LOS ANGELES – Badly needed rains for a state dried out by drought moved from northern to Southern California with much more expected as the week goes on, but the showers brought their own potential problems.
The storm dropped about an inch of rain on parts of the San Francisco Bay Area and by late Wednesday night had started sprinkling on Los Angeles.
The storm — and the far larger one expected to arrive Friday — brought worries and recommended evacuations in some areas in the suburbs of Glendora and Azusa about 25 miles northeast of Los Angeles, because they sit at the foot of the steep San Gabriel Mountains where a wildfire last month stripped nearly 2,000 acres where water could now pose a danger.
"Residents located near burn areas should be alert for the potential of mud and debris flows Friday through Saturday," forecasters said.
Glendora on Wednesday raised its flooding protocol alert level for a second time, urging that residents near the burn area voluntarily evacuate or prepare essentials such as medications and important papers in case a mandatory evacuation order is given.

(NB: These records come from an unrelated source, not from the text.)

theorem Block.nakIn_sound {b : Block} (n : Nat) (ack : Nat) (hS : b.Sound) : (Block.nakIn b n ack).Sound := by
  unfold Block.nakIn
  repeat' first
    | with_reducible assumption
    | (extract_lets +onlyGivenNames z; refine Block.Sound.cut z ?_ (fun hz => ?_); (on_goal 2 => clear_value z); (on_goal 1 => subst z))
    | (extract_lets +onlyGivenNames z; subst z)
    | with_reducible apply Block.ite_sound
    | with_reducible apply Block.satFld_sound
    | with_reducible apply Block.modLink_sound
    | with_reducible apply Block.corrected_sound
    | with_reducible apply Block.lnkErr_sound
    | with_reducible apply Block.voidFups_sound
    | with_reducible apply Block.retrain_sound
    | with_reducible apply Block.ackIn_sound
    | ((with_reducible refine r1_ne ?_); rfl)

theorem Block.credBad_sound {b : Block} (n : Nat) (hS : b.Sound) : (Block.credBad b n).Sound := by
  unfold Block.credBad
  repeat' first
    | with_reducible assumption
    | with_reducible apply Block.ite_sound
    | with_reducible apply Block.modLink_sound
    | with_reducible apply Block.retrain_sound

theorem Block.creditIn_sound {b : Block} (n : Nat) (k : Nat) (cnt : Nat) (hS : b.Sound) : (Block.creditIn b n k cnt).Sound := by
  unfold Block.creditIn
  repeat' first
    | with_reducible assumption
    | (extract_lets +onlyGivenNames z; subst z)
    | with_reducible apply Block.ite_sound
    | with_reducible apply Block.modLink_sound
    | with_reducible apply Block.setAvail_sound
    | with_reducible apply Block.credBad_sound

end Sys2Proof.Machine
end

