-- ==== Sys2Proof/Laws/Sound/Manifest.lean ====
section
/-!
SUPPORT. The operations of Machine/Manifest.lean keep Block.Sound.
-/
namespace Sys2Proof.Machine

theorem Block.manRecord_sound {b : Block} (code : Nat) (p : Nat) (c : Nat) (i : Nat) (hS : b.Sound) : (Block.manRecord b code p c i).Sound := by
  unfold Block.manRecord
  repeat' first
    | with_reducible assumption
    | with_reducible apply Block.ite_sound
    | with_reducible apply Block.setReg_sound
    | ((with_reducible refine r0_ne ?_); rfl)

theorem Block.manCluster_sound {b : Block} (m : Man) (c : Nat) (hS : b.Sound) : (Block.manCluster b m c).Sound := by
  unfold Block.manCluster
  repeat' first
    | with_reducible assumption
    | (extract_lets +onlyGivenNames z; refine Block.Sound.cut z ?_ (fun hz => ?_); (on_goal 2 => clear_value z); (on_goal 1 => subst z))
    | (extract_lets +onlyGivenNames z; subst z)
    | with_reducible apply Block.setReg_sound
    | with_reducible apply Block.forEach_sound
    | ((with_reducible refine r1_ne ?_); rfl)
    | ((with_reducible refine r2_ne ?_); rfl)
    | (intro z hz hy)

theorem Block.manRegion_sound {b : Block} (r : ManRegion) (hS : b.Sound) : (Block.manRegion b r).Sound := by
  unfold Block.manRegion
  repeat' first
    | with_reducible assumption
    | with_reducible apply Block.setReg_sound
    | ((with_reducible refine r2_ne ?_); rfl)

theorem Block.manInstall_sound {b : Block} (m : Man) (hS : b.Sound) : (Block.manInstall b m).Sound := by
  unfold Block.manInstall
  repeat' first
    | with_reducible assumption
    | (extract_lets +onlyGivenNames z; refine Block.Sound.cut z ?_ (fun hz => ?_); (on_goal 2 => clear_value z); (on_goal 1 => subst z))
    | (extract_lets +onlyGivenNames z; subst z)
    | with_reducible apply Block.setReg_sound
    | with_reducible apply Block.modPart_sound
    | with_reducible apply Block.manCluster_sound
    | with_reducible apply Block.manRegion_sound
    | with_reducible apply Block.forEach_sound
    | ((with_reducible refine r1_ne ?_); rfl)
    | (intro z hz hy)

end Sys2Proof.Machine
end

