-- ==== Sys2Proof/Laws/Sound/Mailbox.lean ====
section
/-!
SUPPORT. The operations of Machine/Mailbox.lean keep Block.Sound.
-/
namespace Sys2Proof.Machine

theorem Block.settingsNow_ok (b : Block) (q : BitVec 16) : SetCopy.Ok (b.settingsNow q) := by
  intro e he g
  have h := (List.mem_filter.mp he).2
  simp only [isSetting, g] at h
  exact absurd h (by decide)

theorem Block.mbxDone_sound {b : Block} (r : Requester) (status : Nat) (pl : List Byte) (hS : b.Sound) : (Block.mbxDone b r status pl).Sound := by
  unfold Block.mbxDone
  repeat' first
    | with_reducible assumption
    | (extract_lets +onlyGivenNames z; refine Block.Sound.cut z ?_ (fun hz => ?_); (on_goal 2 => clear_value z); (on_goal 1 => subst z))
    | (extract_lets +onlyGivenNames z; subst z)
    | with_reducible apply Block.ite_sound
    | with_reducible apply Block.modFunc_sound
    | with_reducible apply Block.send_sound
    | with_reducible apply Block.msix_sound
    | (simp only [Block.sound_mk]; refine ⟨?_, ?_, ?_, ?_, ?_, ?_, ?_, ?_, ?_⟩)
    | with_reducible exact Block.Sound.rf (by assumption)
    | with_reducible exact Block.Sound.far (by assumption)
    | with_reducible exact Block.Sound.ssp (by assumption)
    | with_reducible exact Block.Sound.log (by assumption)
    | with_reducible exact Block.Sound.audit (by assumption)
    | with_reducible exact Block.Sound.vpt (by assumption)
    | with_reducible exact Block.Sound.sub (by assumption)
    | with_reducible exact Block.Sound.s0 (by assumption)
    | with_reducible exact Block.Sound.s1 (by assumption)

theorem Block.mbx_sound {b : Block} (r : Requester) (cmd : Nat) (need : Need) (lenOk : Nat → Bool) (f : List Byte → Block → Nat × List Byte × Block) (hS : b.Sound) (hf_f : ∀ l x, x.Sound → (f l x).2.2.Sound) : (Block.mbx b r cmd need lenOk f).Sound := by
  unfold Block.mbx
  repeat' first
    | with_reducible assumption
    | (extract_lets +onlyGivenNames z; subst z)
    | with_reducible apply Block.ite_sound
    | with_reducible apply Block.mbxDone_sound
    | with_reducible apply hf_f

theorem Block.mbxGo_sound {b : Block} (r : Requester) (hS : b.Sound) : (Block.mbxGo b r).Sound := by
  unfold Block.mbxGo
  repeat' first
    | with_reducible assumption
    | (extract_lets +onlyGivenNames z; refine Block.Sound.cut z ?_ (fun hz => ?_); (on_goal 2 => clear_value z); (on_goal 1 => subst z))
    | (extract_lets +onlyGivenNames z; subst z)
    | with_reducible apply Block.ite_sound
    | with_reducible apply Block.modFunc_sound
    | with_reducible apply Block.mbxDone_sound

theorem Block.go_sound {b : Block} (r : Requester) (hS : b.Sound) : (Block.go b r).Sound := by
  unfold Block.go
  repeat' first
    | with_reducible assumption
    | with_reducible apply Block.hostWrite_sound
    | with_reducible apply Block.mbxGo_sound
    | (intro z hz)

theorem Block.mgmtDatagram_sound {b : Block} (port : BitVec 16) (bytes : List Byte) (hS : b.Sound) : (Block.mgmtDatagram b port bytes).Sound := by
  unfold Block.mgmtDatagram
  repeat' first
    | with_reducible assumption
    | with_reducible apply Block.ite_sound
    | with_reducible apply Block.modFunc_sound
    | with_reducible apply Block.mbxGo_sound

theorem Block.vecUnmask_sound {b : Block} (fn : Nat) (v : Nat) (hS : b.Sound) : (Block.vecUnmask b fn v).Sound := by
  unfold Block.vecUnmask
  repeat' first
    | with_reducible assumption
    | (extract_lets +onlyGivenNames z; refine Block.Sound.cut z ?_ (fun hz => ?_); (on_goal 2 => clear_value z); (on_goal 1 => subst z))
    | (extract_lets +onlyGivenNames z; subst z)
    | with_reducible apply Block.ite_sound
    | with_reducible apply Block.modFunc_sound
    | with_reducible apply Block.send_sound

theorem Block.vecMask_sound {b : Block} (fn : Nat) (v : Nat) (hS : b.Sound) : (Block.vecMask b fn v).Sound := by
  unfold Block.vecMask
  repeat' first
    | with_reducible assumption
    | with_reducible apply Block.modFunc_sound

theorem Block.bar2Write_sound {b : Block} (r : Requester) (off : Nat) (l : List Byte) (hS : b.Sound) : (Block.bar2Write b r off l).Sound := by
  unfold Block.bar2Write
  repeat' first
    | with_reducible assumption
    | (extract_lets +onlyGivenNames z; subst z)
    | with_reducible apply Block.ite_sound
    | with_reducible apply Block.modFunc_sound
    | with_reducible apply Block.vecUnmask_sound
    | with_reducible apply Block.vecMask_sound

theorem Block.aerReport_sound {b : Block} (r : Requester) (hS : b.Sound) : (Block.aerReport b r).Sound := by
  unfold Block.aerReport
  repeat' first
    | with_reducible assumption
    | with_reducible apply Block.ite_sound
    | with_reducible apply Block.modFunc_sound

theorem Block.showSlots_sound {b : Block} (hS : b.Sound) : (Block.showSlots b).Sound := by
  unfold Block.showSlots
  repeat' first
    | with_reducible assumption
    | with_reducible apply Block.setFld_sound
    | ((with_reducible refine r0_ne ?_); rfl)

theorem Block.saveSettings_sound {b : Block} (hS : b.Sound) : (Block.saveSettings b).Sound := by
  unfold Block.saveSettings
  repeat' first
    | (extract_lets +onlyGivenNames z; subst z)
    | with_reducible apply Block.setFld_sound
    | (simp only [apply_ite Fw.set0, apply_ite Fw.set1]; split)
    | with_reducible exact Block.settingsNow_ok _ _
    | ((with_reducible refine r0_ne ?_); rfl)
    | (simp only [Block.sound_mk]; refine ⟨?_, ?_, ?_, ?_, ?_, ?_, ?_, ?_, ?_⟩)
    | with_reducible exact Block.Sound.rf (by assumption)
    | with_reducible exact Block.Sound.far (by assumption)
    | with_reducible exact Block.Sound.ssp (by assumption)
    | with_reducible exact Block.Sound.log (by assumption)
    | with_reducible exact Block.Sound.audit (by assumption)
    | with_reducible exact Block.Sound.vpt (by assumption)
    | with_reducible exact Block.Sound.sub (by assumption)
    | with_reducible exact Block.Sound.s0 (by assumption)
    | with_reducible exact Block.Sound.s1 (by assumption)

theorem Block.endSession_sound {b : Block} (r : Requester) (hS : b.Sound) : (Block.endSession b r).Sound := by
  unfold Block.endSession
  repeat' first
    | with_reducible assumption
    | with_reducible apply Block.modFunc_sound
    | with_reducible apply Block.audit_sound
    | split

theorem Block.showKeys_sound {b : Block} (hS : b.Sound) : (Block.showKeys b).Sound := by
  unfold Block.showKeys
  repeat' first
    | with_reducible assumption
    | with_reducible apply Block.setFld_sound
    | ((with_reducible refine r0_ne ?_); rfl)

theorem Block.endSessions_sound {b : Block} (p : Session → Bool) (hS : b.Sound) : (Block.endSessions b p).Sound := by
  unfold Block.endSessions
  repeat' first
    | with_reducible assumption
    | (extract_lets +onlyGivenNames z; subst z)
    | with_reducible apply Block.endSession_sound
    | with_reducible apply Block.forEach_sound
    | (intro z hz hy)

theorem Block.eraseKeys_sound {b : Block} (r : Requester) (hS : b.Sound) : (Block.eraseKeys b r).Sound := by
  unfold Block.eraseKeys
  repeat' first
    | with_reducible assumption
    | (extract_lets +onlyGivenNames z; refine Block.Sound.cut z ?_ (fun hz => ?_); (on_goal 2 => clear_value z); (on_goal 1 => subst z))
    | (extract_lets +onlyGivenNames z; subst z)
    | with_reducible apply Block.audit_sound
    | with_reducible apply Block.showKeys_sound
    | with_reducible apply Block.endSessions_sound
    | with_reducible apply Block.forEach_sound
    | (simp only [Block.sound_mk]; refine ⟨?_, ?_, ?_, ?_, ?_, ?_, ?_, ?_, ?_⟩)
    | with_reducible exact Block.Sound.rf (by assumption)
    | with_reducible exact Block.Sound.far (by assumption)
    | with_reducible exact Block.Sound.ssp (by assumption)
    | with_reducible exact Block.Sound.log (by assumption)
    | with_reducible exact Block.Sound.audit (by assumption)
    | with_reducible exact Block.Sound.vpt (by assumption)
    | with_reducible exact Block.Sound.sub (by assumption)
    | with_reducible exact Block.Sound.s0 (by assumption)
    | with_reducible exact Block.Sound.s1 (by assumption)
    | (intro z hz hy)

theorem Block.showUnacked_sound {b : Block} (hS : b.Sound) : (Block.showUnacked b).Sound := by
  unfold Block.showUnacked
  repeat' first
    | with_reducible assumption
    | with_reducible apply Block.setFld_sound
    | ((with_reducible refine r0_ne ?_); rfl)

theorem Block.calAsym_sound {b : Block} (n : Nat) (hS : b.Sound) : (Block.calAsym b n).Sound := by
  unfold Block.calAsym
  repeat' first
    | with_reducible assumption
    | (extract_lets +onlyGivenNames z; subst z)
    | with_reducible apply Block.setReg_sound
    | with_reducible apply Block.setFld_sound
    | ((with_reducible refine r1_ne ?_); rfl)

theorem Block.calDeskew_sound {b : Block} (n : Nat) (hS : b.Sound) : (Block.calDeskew b n).Sound := by
  unfold Block.calDeskew
  repeat' first
    | with_reducible assumption
    | with_reducible apply Block.setFld_sound
    | ((with_reducible refine r1_ne ?_); rfl)

theorem Block.calTherm_sound {b : Block} (hS : b.Sound) : (Block.calTherm b).Sound := by
  unfold Block.calTherm
  repeat' first
    | with_reducible assumption
    | (extract_lets +onlyGivenNames z; subst z)
    | with_reducible apply Block.setReg_sound
    | ((with_reducible refine r0_ne ?_); rfl)

theorem Block.calShow_sound {b : Block} (key : Nat) (hS : b.Sound) : (Block.calShow b key).Sound := by
  unfold Block.calShow
  repeat' first
    | with_reducible assumption
    | with_reducible apply Block.ite_sound
    | with_reducible apply Block.calAsym_sound
    | with_reducible apply Block.calDeskew_sound
    | with_reducible apply Block.calTherm_sound

theorem Block.calBoot_sound {b : Block} (blocks : List (List Byte)) (hS : b.Sound) : (Block.calBoot b blocks).Sound := by
  unfold Block.calBoot
  repeat' first
    | with_reducible assumption
    | (extract_lets +onlyGivenNames z; refine Block.Sound.cut z ?_ (fun hz => ?_); (on_goal 2 => clear_value z); (on_goal 1 => subst z))
    | (extract_lets +onlyGivenNames z; subst z)
    | with_reducible apply Block.raiseIf_sound
    | with_reducible apply Block.calShow_sound
    | with_reducible apply Block.forEach_sound
    | (simp only [Block.sound_mk]; refine ⟨?_, ?_, ?_, ?_, ?_, ?_, ?_, ?_, ?_⟩)
    | with_reducible exact Block.Sound.rf (by assumption)
    | with_reducible exact Block.Sound.far (by assumption)
    | with_reducible exact Block.Sound.ssp (by assumption)
    | with_reducible exact Block.Sound.log (by assumption)
    | with_reducible exact Block.Sound.audit (by assumption)
    | with_reducible exact Block.Sound.vpt (by assumption)
    | with_reducible exact Block.Sound.sub (by assumption)
    | with_reducible exact Block.Sound.s0 (by assumption)
    | with_reducible exact Block.Sound.s1 (by assumption)
    | (intro z hz hy)

end Sys2Proof.Machine
end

The city provided thousands of sandbags to residents who streamed into a city yard to fill the bags and drive them away.
Sandbags were also being provided in other foothill communities along mountain ranges east and west of Los Angeles, where other fires have burned in recent years, including the area of the May 2013 Springs Fire in the Santa Monica Mountains.
The National Weather Service said light-to-moderate rain from the first storm was expected through midday Thursday.
The weather service said the second storm will be stronger and move across Southern California from late Thursday through late Saturday, reaching Los Angeles County early Friday morning with rainfall amounts ranging from 3-6 inches in the foothills, and up to 8 inches in localized areas.
That second storm will bring by far the heaviest of rain to Southern California, Ken Clark, an Accuweather meteorologist, said in an email.
"In fact as much, or more rain, may fall in parts of Southern California than fall, let's say, around the Bay Area when all is said and done," Clark wrote.
State water officials plan Thursday to survey the anemic mountain snow pack, and will likely find that California's precipitation is badly lagging what's needed to quench the region's thirst after 2013 ended as the state's driest year on record.
A so-called Pineapple Express storm brought rain and snow to California earlier this month, and when it departed, the Sierra Nevada snowpack had grown but was still only 29 percent of normal.
Rain fell throughout the day Wednesday in San Francisco, and gave a midday pounding to the Santa Cruz Mountains south of the Bay Area.
The showers caused the cancellation of more than 100 flights at San Francisco International Airport.